(Bloomberg) -- Chevron Corp. is urging Venezuela to clean up Lake Maracaibo in the hope of almost doubling the amount of oil that can be loaded on its ships, which currently risk running aground because of an accumulation of sediment.
The US driller is paying for a study for state oil company Petroleos de Venezuela SA to measure the mud and muck in the water, according to people familiar with the situation who asked not to be identified because the plan hasn’t been made public.
The study is intended to guide dredge work that PDVSA would then carry out via a contractor. That dredging could allow Chevron’s ships to increase their current cargoes to 400,000 barrels, compared with about 250,000 now, just months after the US eased restrictions on operating in the Latin American country.

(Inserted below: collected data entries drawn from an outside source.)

/-- The slot tables of the gang's routers: reserved for the route list, regenerated around what is retired, under the slot-table flag,
else free; every loaded router's counter reads 0 on the cycle `base` (R18, R292, R293). -/
def State.loadSlots (s : State) (l : Launch) (rs0 : List Route) (base : Nat) : State :=
  let rs := rs0.map fun r => r.around s.hub.retired
  let rt := l.desc.gang.foldl (fun (rt : Routing) i =>
    if l.desc.slotFlag then
      { rt with slotTables := kset (freeTable 5) rt.slotTables i (routerTable rs i) }.preset i base s.cycle
    else { rt with slotTables := kdel rt.slotTables i }) s.rt
  let others := rt.routes.filter fun x => !l.desc.gang.contains x.1
  { s with rt := { rt with routes := rs.map (fun r => (r.src, r.dst, BitVec.ofNat 64 r.turns)) ++ others } }

/-- The elements of a list in a freely chosen order. -/
def shuffle {α : Type} (pick : Nat → Nat) : Nat → List α → List α
  | 0, xs => xs
  | n + 1, xs =>
    match xs[pick n % xs.length]? with
    | some x => x :: shuffle pick n (xs.eraseIdx (pick n % xs.length))
    | none => xs

/-- A gang core takes its first coordinate, or leaves the gang when there is none (R20, R21). -/
def State.firstTask (s : State) (lid core : Nat) : State :=
  match s.launch lid with
  | none => s
  | some l =>
    match s.nextCoord l core with
    | (some n, s1) => s1.modCore core fun k => k.startTask l n
    | (none, s1) => s1.leaveGang core

/-- The route list of a launch's image (R59, R293). -/
def Launch.routeList (l : Launch) (s : State) : HubFlow :=
  hubRead s l.ctx (BitVec.ofNat 64 (l.desc.image + 64 + 4 * l.desc.hdr.text + l.desc.hdr.data)) l.desc.hdr.routes

/-- Release a gang on one cycle (R18): images, slot tables, resets, first coordinates. Draws that arrive together come in a
freely chosen order. Its cores dispatch their first bundles on this cycle. -/
def State.release (s : State) (l : Launch) : State :=
  let f := hubRead s l.ctx (BitVec.ofNat 64 (l.desc.image + 64)) (4 * l.desc.hdr.text + l.desc.hdr.data + l.desc.hdr.routes)
  match f.bad with
  | some e => f.st.endLaunch l .faulted e.code 0
  | none =>
    let text := textWords l.desc.hdr.text 0 f.data
    let rest := f.data.drop (4 * l.desc.hdr.text)
    let routes := readRoutes l.desc.gang (rest.drop l.desc.hdr.data)
    let s1 := (f.st.disown l.desc.gang).loadSlots l routes s.cycle
    let ranks := l.desc.gang.mapIdx fun r i => (r, i)
    let s2 := ranks.foldl (fun s x => s.modCore x.2 fun k =>
      k.atRelease l x.2 x.1 s.cycle text (rest.take l.desc.hdr.data)) s1
    let s3 := s2.modLaunch l.lid fun l => { l with state := .running, release := s.cycle }
    let order := if l.desc.dist = 0 then l.desc.gang
      else shuffle (fun n => Config.freeNat s.free (1000 + n)) l.desc.gang.length l.desc.gang
    order.foldl (fun s i => s.firstTask l.lid i) s3

/-- LAUNCH_RELEASE: a waiting launch takes its cores (R18, R19). -/
def execLaunchRelease (lid : Nat) (s : State) : Res :=
  match s.launch lid with
  | some l => if l.state = .pending ∧ s.mayRun l then .next (s.release l) else .next s
  | none => .next s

Maracaibo, a Caribbean inlet the size of Connecticut and one of the oldest lakes on Earth, is where Venezuela’s oil industry got its start. After a century of relentless and — most recently — reckless drilling, oil slicks stain the surface of the lake and sediment grows at the bottom.
PDVSA did not respond to a request for comment. In an emailed statement, Chevron confirmed it began shipping from Venezuela in January but did not comment on the dredging. “Our focus is on supporting safe and reliable operations,” the company said.
Chevron ships Venezuelan crude from Maracaibo to Gulf Coast refineries, including its Pascagoula facility in Mississippi which was designed to handle the South American country’s thick, sulfurous oil. Cargoes exported by the US driller are limited to no more than 250,000 barrels because heavier loads can’t reach the Caribbean. While PDVSA initially reached out to a Dutch company for dredging, no payment has been made, the people said.
Venezuelan crude oil exports fell in February as increased flows to the US failed to offset a sharp drop in volumes to China, according to Vortexa and shipping data compiled by Bloomberg.